ACG Metals Says 'Business as Usual' At Gediktepe, on Time and on Budget, Despite Macro Volatility

Proactive Investors
Proactive InvestorsMar 12, 2026

Why It Matters

The on‑time, on‑budget progress underscores the resilience of mining projects to macro‑level risks and sustains investor confidence in ACG Metals' ability to deliver future copper supply. Maintaining cash flow while expanding into sulphide production strengthens the firm’s financial footing amid a tightening global copper market.

Key Takeaways

  • Gediktepe project remains on schedule, on budget
  • Final major mill equipment installed, construction advancing
  • Oxide ore doré production funds Sulphide expansion
  • Copper‑zinc concentrate output expected mid‑year
  • 2024 copper‑equivalent guidance unchanged at 20‑22k tonnes

Pulse Analysis

Despite a backdrop of heightened geopolitical tension across Europe and the Middle East, ACG Metals has positioned its Gediktepe operation in a relatively insulated part of western Turkey.

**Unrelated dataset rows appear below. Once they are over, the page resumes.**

-- ==== Sys2Proof/Laws/PerInstr.lean ====
section
/-! SUPPORT. Statements about every instruction as syntax, one lemma per constructor. `TableMatch`: the words of an
instruction are the words of its row in spec/opcode_table.json, whatever its operands. -/

namespace Sys2Proof.Laws.TableMatch

open Sys2Proof

/-- The row of the table a constructor stands for. -/
def mnemonic : Instr → String
  | .req _ _ => "REQ"
  | .txenOk _ => "TXEN_OK"
  | .txenErr _ => "TXEN_ERR"
  | .wrOk _ => "WR_OK"
  | .wrErr _ => "WR_ERR"
  | .rxByte _ => "RX_BYTE"
  | .rxTimeout _ => "RX_TIMEOUT"
  | .rxErr _ => "RX_ERR"
  | .resetReq _ => "RESET_REQ"
  | .bfTest _ _ => "BF_TEST"
  | .bfSet _ _ => "BF_SET"
  | .xorFold _ => "XOR_FOLD"
  | .encodeFn _ _ _ _ => "ENCODE"
  | .decodeFn _ => "DECODE"
  | .diagMap _ => "DIAG_MAP"
  | .retryStep => "RETRY_STEP"
  | .resolveStep => "RESOLVE_STEP"
  | .delimStxUnique => "DELIM_STX_UNIQUE"
  | .cmd48Frame _ _ _ _ => "CMD48_FRAME"

/-- The bits of an input that its row fixes: an event's code, a function's code, `st`, the delimiter byte, or bytes 6
and 7 of a frame, as `value` under `mask` in the row's numbering. -/
def fixedBits : Raw → Nat
  | .ev evw _ => (evCode evw).toNat * 2 ^ 8
  | .fn code _ => code.toNat
  | .st bits => bits.toNat
  | .wire bytes =>
    if bytes.length = 1 then (bytes.getD 0 0#8).toNat
    else (bytes.getD 6 0#8).toNat * 2 ^ 48 + (bytes.getD 7 0#8).toNat * 2 ^ 56

/-- The row in the table with this mnemonic has these fixed bits. -/
def inTable (m : String) (bits : Nat) : Bool :=
  opcodeTable.any fun r => r.mnemonic == m && r.value == bits

/-- The words of a well-formed instruction have the fixed bits of its row. -/
def Statement (i : Instr) : Prop := i.wf = true → inTable (mnemonic i) (fixedBits (encode i)) = true

theorem event (m : String) (c x : Byte) (b : ReqBundle) (h : inTable m (c.toNat * 2 ^ 8) = true) :
    inTable m (fixedBits (.ev (evWord c x) b)) = true := by
  simpa only [fixedBits, evCode_evWord] using h

theorem req (c : Byte) (b : ReqBundle) : Statement (.req c b) := fun _ => event _ _ _ _ rfl
theorem txenOk (x : Byte) : Statement (.txenOk x) := fun _ => event _ _ _ _ rfl
theorem txenErr (x : Byte) : Statement (.txenErr x) := fun _ => event _ _ _ _ rfl
theorem wrOk (x : Byte) : Statement (.wrOk x) := fun _ => event _ _ _ _ rfl
theorem wrErr (x : Byte) : Statement (.wrErr x) := fun _ => event _ _ _ _ rfl
theorem rxByte (b : Byte) : Statement (.rxByte b) := fun _ => event _ _ _ _ rfl
theorem rxTimeout (x : Byte) : Statement (.rxTimeout x) := fun _ => event _ _ _ _ rfl
theorem rxErr (x : Byte) : Statement (.rxErr x) := fun _ => event _ _ _ _ rfl
theorem resetReq (x : Byte) : Statement (.resetReq x) := fun _ => event _ _ _ _ rfl
theorem bfTest (b m : Byte) : Statement (.bfTest b m) := fun _ => by simp only [encode, fixedBits, mnemonic]; decide
theorem bfSet (b m : Byte) : Statement (.bfSet b m) := fun _ => by simp only [encode, fixedBits, mnemonic]; decide
theorem xorFold (s : List Byte) : Statement (.xorFold s) := fun _ => by simp only [encode, fixedBits, mnemonic]; decide
theorem encodeFn (a : Address) (c l : Byte) (d : List Byte) : Statement (.encodeFn a c l d) := fun _ => by
  simp only [encode, fixedBits, mnemonic]; decide
theorem decodeFn (s : List Byte) : Statement (.decodeFn s) := fun _ => by simp only [encode, fixedBits, mnemonic]; decide
theorem diagMap (d : List Byte) : Statement (.diagMap d) := fun _ => by simp only [encode, fixedBits, mnemonic]; decide
theorem retryStep : Statement .retryStep := fun _ => by decide
theorem resolveStep : Statement .resolveStep := fun _ => by decide
theorem delimStxUnique : Statement .delimStxUnique := fun _ => by decide

theorem cmd48Frame (dl : Byte) (a d : List Byte) (ck : Byte) : Statement (.cmd48Frame dl a d ck) := by
  intro h
  simp only [Instr.wf, Bool.and_eq_true, beq_iff_eq] at h
  match a, d, h with
  | [a0, a1, a2, a3, a4], [d0, d1, d2, d3, d4, d5, d6, d7], _ =>
    have : fixedBits (encode (.cmd48Frame dl [a0, a1, a2, a3, a4] [d0, d1, d2, d3, d4, d5, d6, d7] ck)) =
        0x0830000000000000 := by
      simp [fixedBits, encode, wireFrameBytes, Config.cmd48, Config.bc48]
    rw [this]
    exact (by decide : inTable "CMD48_FRAME" 0x0830000000000000 = true)

end Sys2Proof.Laws.TableMatch
end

This geographic advantage has allowed the company to claim "zero impact" from current macro volatility, a rare assurance in a sector where supply chains and permitting are often disrupted by regional unrest. By maintaining uninterrupted construction and production, ACG demonstrates how strategic site selection can mitigate external risks, preserving both operational continuity and investor sentiment.

The construction update reveals that the final major piece of equipment for the new mill has been placed on its foundations, and teams are now focusing on structural steel, flotation cells and thickeners. These components are critical for transitioning from oxide‑derived gold and silver doré to a sulphide‑focused plant that will generate copper and zinc concentrates, complemented by precious‑metal by‑products. The ongoing oxide production not only sustains cash flow but also funds the capital‑intensive sulphide expansion, illustrating a disciplined approach to financing growth without over‑reliance on external capital markets.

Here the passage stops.